27 de July de 2024

De que forma Oppenheimer conseguiu desenvolver uma bomba atômica antes dos nazistas?

Na Alemanha durante o regime nazista em 1938, os cientistas conseguiram um feito impressionante: eles foram capazes de realizar a divisão de um átomo.

Quando os físicos de Princeton receberam a informação, ficaram extremamente agitados. Além da empolgação com a descoberta, outras consequências se tornaram evidentes rapidamente: não apenas esse evento, conhecido como fissão nuclear, resultou na formação de dois átomos menores, mas também liberou uma quantidade considerável de energia ao romper essas poderosas ligações atômicas.
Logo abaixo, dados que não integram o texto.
/-- SIG_CMD: a cut ends the running period at the next slot boundary; a commanded retirement takes one of two signature
engines out of service, its waiting seals going to the other, and is ignored for the last one. A background hash of a
resident Sentinel image counts its permutations, and one that differs retires the image. -/
def Claim.SealCommandsAndImageHash : Prop :=
  ∀ (s : State) (d : DieId) (im : BitVec 4),
    let z := s.die d
    (z.sealing.running = true → RunsTo (.sigCmdCut d) s d { z with sealing := { z.sealing with cutPend := true } }) ∧
    (z.sealing.running = false → RunsTo (.sigCmdCut d) s d z) ∧
    (∀ c e, (c, e) ∈ [(Instr.sigCmdRetire0 d, 0), (.sigCmdRetire1 d, 1)] →
      (z.sig.state = [1, 1] → ∃ x, RunsTo c s d x ∧ x.sig = { z.sig with state := z.sig.state.set e 3 } ∧
        errSet x pSIG 2 = true ∧ (∀ w ∈ x.sealing.waiting, w.engine ≠ e) ∧ x.sealing.waiting.length = z.sealing.waiting.length) ∧
      (enginesUp z ≠ 2 → RunsTo c s d z)) ∧
    ((image z im.toNat).state = 2 → RunsTo (.imageRehash d im true) s d (countPerms (image z im.toNat).payload.length z) ∧
      ∃ x, RunsTo (.imageRehash d im false) s d x ∧ (image x im.toNat).state = 3 ∧
        ∀ c, (chan z c).host.kind = 3 → (chan z c).host.slot = 64 + im.toNat → chanLive (chan x c) = false)

/-! ## Pairing and debug -/

/-- VP_PAIR_CMD and the hand-over: a start is validated at once and, accepted, waits; refused, it says why and raises
handover_refused; while one waits another is ignored. The hand-over that finds the die drained puts the target pairing and
the standby timetable in force together, on both dies at once where the pairing of a coupled channel changes and the two have
drained for the same target, and otherwise does nothing.
Readings and choices of the model in it: log entries 113, 114, 115. -/
def Obligations.HandOverOfThePairing : Prop :=
  ∀ (s : State) (d : DieId) (target : BitVec 2),
    let z := s.die d
    let t := min 2 target.toNat
    (z.vp.pending = true → RunsTo (.vpPairCmdStart d target) s d z) ∧
    (z.vp.pending = false → pairResult z t = 1 → ∃ x, RunsTo (.vpPairCmdStart d target) s d x ∧
      x.vp = { z.vp with target := t, result := 1, pending := true } ∧ x.cad = z.cad ∧ x.chn = z.chn ∧ x.errs = z.errs) ∧
    (z.vp.pending = false → pairResult z t ≠ 1 → enabledPipes z ≠ [] → ∃ x, RunsTo (.vpPairCmdStart d target) s d x ∧
      x.vp = { z.vp with target := t, result := pairResult z t, pending := false } ∧ errSet x (dieVpPage z) 7 = true) ∧
    (∀ tt, z.cad.standby = some tt → drained z = true → coupledChange z z.vp.target = false →
      ∃ x, RunsTo (.handoverTakeEffect d) s d x ∧ x.vp.current = z.vp.target ∧ x.vp.pending = false ∧
        x.vp.draining = false ∧ x.vp.result = 0 ∧ x.cad.standby = none ∧ x.cad.spans = [] ∧
        x.cad.active = { tt with entries := liveEntries z tt.entries, isDefault := false } ∧ x.phase = z.phase) ∧
    (∀ tt, z.cad.standby = some tt → drained z = true → coupledChange z z.vp.target = true →
      let p := s.die d.other
      (agreed z p = true → ∃ t, exec (.handoverTakeEffect d) s = .next t ∧ (t.die d).vp.current = z.vp.target ∧
        (t.die d).vp.pending = false ∧ (∀ pt, p.cad.standby = some pt → (t.die d.other).vp.current = z.vp.target ∧
          (t.die d.other).vp.pending = false) ∧ t.pkg = s.pkg) ∧
      (agreed z p = false → RunsTo (.handoverTakeEffect d) s d z)) ∧
    (drained z = false → RunsTo (.handoverTakeEffect d) s d z)

/-- Debug of a group: with the port locked nothing happens; unlocked, DBG_CTRL.group names the group, a group in service
without an open channel halts, a step runs the word that its program counter names and changes only its core, a resume ends the
halt, a replay of a complete log whose Month is still there runs the log again on the group's core and reports the class of its
first difference, none in a group of one, and arming names the channel whose next batch is captured.
Readings and choices of the model in it: log entries 116, 198. -/
def Obligations.DebugOfAGroup : Prop :=
  ∀ (s : State) (d : DieId) (g : BitVec 3) (ended : ReplayEnd) (c : BitVec 15),
    let z := s.die d
    let l := dbgLead z
    (debugOpen z = false → RunsTo (.dbgCtrlHalt d g) s d z ∧ RunsTo (.dbgCtrlStep ⟨d, []⟩) s d z ∧ RunsTo (.dbgCtrlResume d) s d z ∧
      RunsTo (.dbgCtrlReplay d ended) s d z ∧ RunsTo (.dbgLogCfgArm d c) s d z) ∧
    (debugOpen z = true →
      (∀ lead, groupNamed z g.toNat = some lead → (∀ k ∈ openChans z, groupServes z lead (chan z k) = false) →
        ∃ x, RunsTo (.dbgCtrlHalt d g) s d x ∧ x.dbg = z.dbg ∧ (core x lead).halted = true ∧ x.chn = z.chn ∧
          field x pDBG 0x040 0 = g.toNat) ∧
      (groupNamed z g.toNat = none ∨ (∃ lead, groupNamed z g.toNat = some lead ∧
          ∃ k ∈ openChans z, groupServes z lead (chan z k) = true) → ∃ x, RunsTo (.dbgCtrlHalt d g) s d x ∧
          x.dbg = { z.dbg with refused := true } ∧ x.vp = z.vp ∧ field x pDBG 0x040 0 = g.toNat) ∧
      (dbgHalted z = true → ∀ m w, haltedModel z l = some m → m.prog.code[(core z l).pc]? = some w →
        ∃ x ps n, RunsTo (.dbgCtrlStep ⟨d, []⟩) s d x ∧ x = stepWord l w m.prog.consts z ∧
          x = { z with vp := { z.vp with pipes := ps }, freeCtr := n } ∧
          (wOp w = 0x02 → leads z l = true → wA w ≠ 0 →
            reg x l (wA w) = (reg z l (wB w) + reg z l (wC w)) % 2 ^ 64 ∧
            (core x l).pc = ((core z l).pc + 1) % 2 ^ 32)) ∧
      (dbgHalted z = true → ∃ x, RunsTo (.dbgCtrlResume d) s d x ∧ (core x l).halted = false) ∧
      (dbgHalted z = false → RunsTo (.dbgCtrlStep ⟨d, []⟩) s d z ∧ RunsTo (.dbgCtrlResume d) s d z) ∧
      (dbgHalted z = true → z.dbg.complete = true → z.dbg.truncated = false → logMonthThere z = true →
        ∀ m, model z z.dbg.logSlot = some m →
        let stops := ended.diff ≠ 0 ∧ 2 ≤ (members z l).length
        let r := replayCore (if stops then ended.after.toNat else 16777216) m z
        let cls := if stops ∧ r.2 = false then ended.diff.toNat else 0
        RunsTo (.dbgCtrlReplay d ended) s d (modCore l (fun k => { r.1 with run := k.run, queues := k.queues, busy := k.busy })
          { z with dbg := { z.dbg with diverged := decide (cls ≠ 0), cls := cls } })) ∧
      (dbgHalted z = false ∨ z.dbg.complete = false ∨ z.dbg.truncated = true ∨ logMonthThere z = false →
        RunsTo (.dbgCtrlReplay d ended) s d { z with dbg := { z.dbg with refused := true } }) ∧
      (∃ x, RunsTo (.dbgLogCfgArm d c) s d x ∧ field x pDBG 0x04C 0 = c.toNat ∧ field x pDBG 0x04C 15 = 1 ∧ x.dbg = z.dbg))

/-! ## Spoke -/

/-- Messages of the peer die, each whole and of its type: its declaration is kept with its batch, or for a batch that has not
begun; its phase and the pairing that it asks for are noted; an echo brings Spoke up; the skew of its slot boundary is noted,
reported above 40 ns, and on a die B with a Coupled admission stepped over at the first such message, after a step of
die A and where the counts differ, and slewed away otherwise. A right transmission of a message
that is not its type's changes nothing more; a wrong CRC is retried three times, and a fourth failure takes Spoke down. A phase
other than Summer and a failed Spoke leave the coupled batches in flight alone and forget the peer's early declarations. An own echo goes out; a timeout takes Spoke
down.
Readings and choices of the model in it: log entries 112, 118, 188. -/
def Obligations.SpokeMessages : Prop :=
  ∀ (s : State) (d : DieId) (m : SpokeMsg) (skew : BitVec 16),
    let z := s.die d
    let w := spokeRight m z
    let alone := fun b : Batch => if (chan z b.channel).coupled then { b with alone := true } else b
    (∀ k c, (k, c) ∈ [(1, Instr.declare d m), (4, .spokePhase d m), (5, .spokeSlot d m skew), (6, .spokePair d m),
        (7, .spokeEcho d m), (2, .spokeTurn d m), (3, .spokeAdmit d m)] →
      (CrcRight m → spokeOk k m = false → RunsTo c s d w) ∧
      (¬ CrcRight m → z.spk.tries < 3 → ∃ x, RunsTo c s d x ∧ x.spk = { z.spk with tries := z.spk.tries + 1 } ∧
        errSet x pSPK 1 = true ∧ x.chn = z.chn ∧ x.adm = z.adm ∧ x.tim = z.tim) ∧
      (¬ CrcRight m → 3 ≤ z.spk.tries → ∃ x, RunsTo c s d x ∧ x.spk.up = false ∧ x.spk.down = true ∧ x.spk.tries = 0 ∧
        errSet x pSPK 2 = true)) ∧
    (spokeOk 1 m = true → 1 ≤ spSub m → spSub m ≤ 3 → (chan z (spChan m)).coupled = true → chanLive (chan z (spChan m)) = true →
      (∀ b, (chanTickets z (spChan m)).find? (fun b => b.batchNo == spA m && !b.canary) = some b → ticket z b.serial = some b →
        b.peer = none → ∃ x, RunsTo (.declare d m) s d x ∧ ticket x b.serial = some { b with peer := some (spDecl m) } ∧
          x.spk = w.spk) ∧
      ((chanTickets z (spChan m)).find? (fun b => b.batchNo == spA m && !b.canary) = none →
        0 ≤ slotDiff (spA m) (chan z (spChan m)).wrd.nextBatch → ∃ x, RunsTo (.declare d m) s d x ∧
          (spChan m, spDecl m) ∈ x.spk.early ∧ x.chn = z.chn)) ∧
    (spokeOk 4 m = true → spSub m = 3 → RunsTo (.spokePhase d m) s d { w with spk := { w.spk with peerPhase := 3 } }) ∧
    (spokeOk 4 m = true → spSub m ≤ 4 → spSub m ≠ 3 → RunsTo (.spokePhase d m) s d { w with
      spk := { w.spk with peerPhase := spSub m, early := [] }, chn := { w.chn with tickets := w.chn.tickets.map alone } }) ∧
    (spokeOk 6 m = true → spSub m ≤ 2 →
      RunsTo (.spokePair d m) s d { w with spk := { w.spk with peerPair := some (spSub m) } }) ∧
    (spokeOk 7 m = true → RunsTo (.spokeEcho d m) s d { w with spk := { w.spk with up := true, down := false } }) ∧
    (spokeOk 5 m = true → ∃ x, RunsTo (.spokeSlot d m skew) s d x ∧ x.spk = { w.spk with skewNs := skew.toInt } ∧
      (40 < skew.toInt.natAbs → errSet x pSPK 3 = true) ∧
      (z.which = .a ∨ holdsCoupled z = false ∨ z.spk.down = true → x.tim = { z.tim with following := false }) ∧
      (z.which = .b → holdsCoupled z = true → z.spk.down = false →
        let off := slotDiff (spA m) (nearSlot z)
        let steps := (s.die d.other).tim.steps
        let held := z.tim.following = true ∧ steps = z.tim.peerSteps
        (¬held ∨ off ≠ 0 ∧ z.tim.step = none → x.tim = { markAir z.tim with
          following := true, peerSteps := steps, slew := 0
          step := some ({ offset := off * (slotNs z.tim.mu : Int) - skew.toInt, mu := (z.tim.step.map (fun t => t.mu)).getD z.tim.mu
                          decided := z.tim.up } : AirStep) }) ∧
        (held → off = 0 → x.tim = { markAir z.tim with slew := -skew.toInt }) ∧
        (held → off ≠ 0 → z.tim.step ≠ none → x.tim = z.tim))) ∧
    (∃ b, RunsTo (.spokeEchoTx d) s d { z with out := .spoke b :: z.out } ∧ byteAt b 0 = 7 ∧ b.length = 96) ∧
    (∃ x, RunsTo (.spokeTimeout d) s d x ∧ x.spk.up = false ∧ x.spk.down = true ∧ x.spk.tries = 0 ∧
      x.tim = { z.tim with following := false } ∧ x.chn.tickets = z.chn.tickets.map alone ∧ x.spk.early = [] ∧
      errSet x pSPK 2 = true ∧
      ∀ e ∈ z.adm.models, isCoupled e.2 = true → admitting e.2 = true → e.2.peerOk = false → model x e.1 = none)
Isso pode indicar a possibilidade de uma bomba atômica.

Os equipamentos do governo começaram a tremer. Poucos meses depois, em abril de 1939, começou o programa alemão de armas nucleares, chamado Uranverein, que contava com a participação de mentes brilhantes como Werner Heisenberg, um físico teórico excepcional. Em agosto, Albert Einstein enviou uma carta ao presidente Franklin Roosevelt, pedindo que acelerasse a pesquisa atômica. Einstein mencionou que os nazistas haviam assumido o controle de minas de urânio na então Tchecoslováquia e deixaram de vender esse material valioso.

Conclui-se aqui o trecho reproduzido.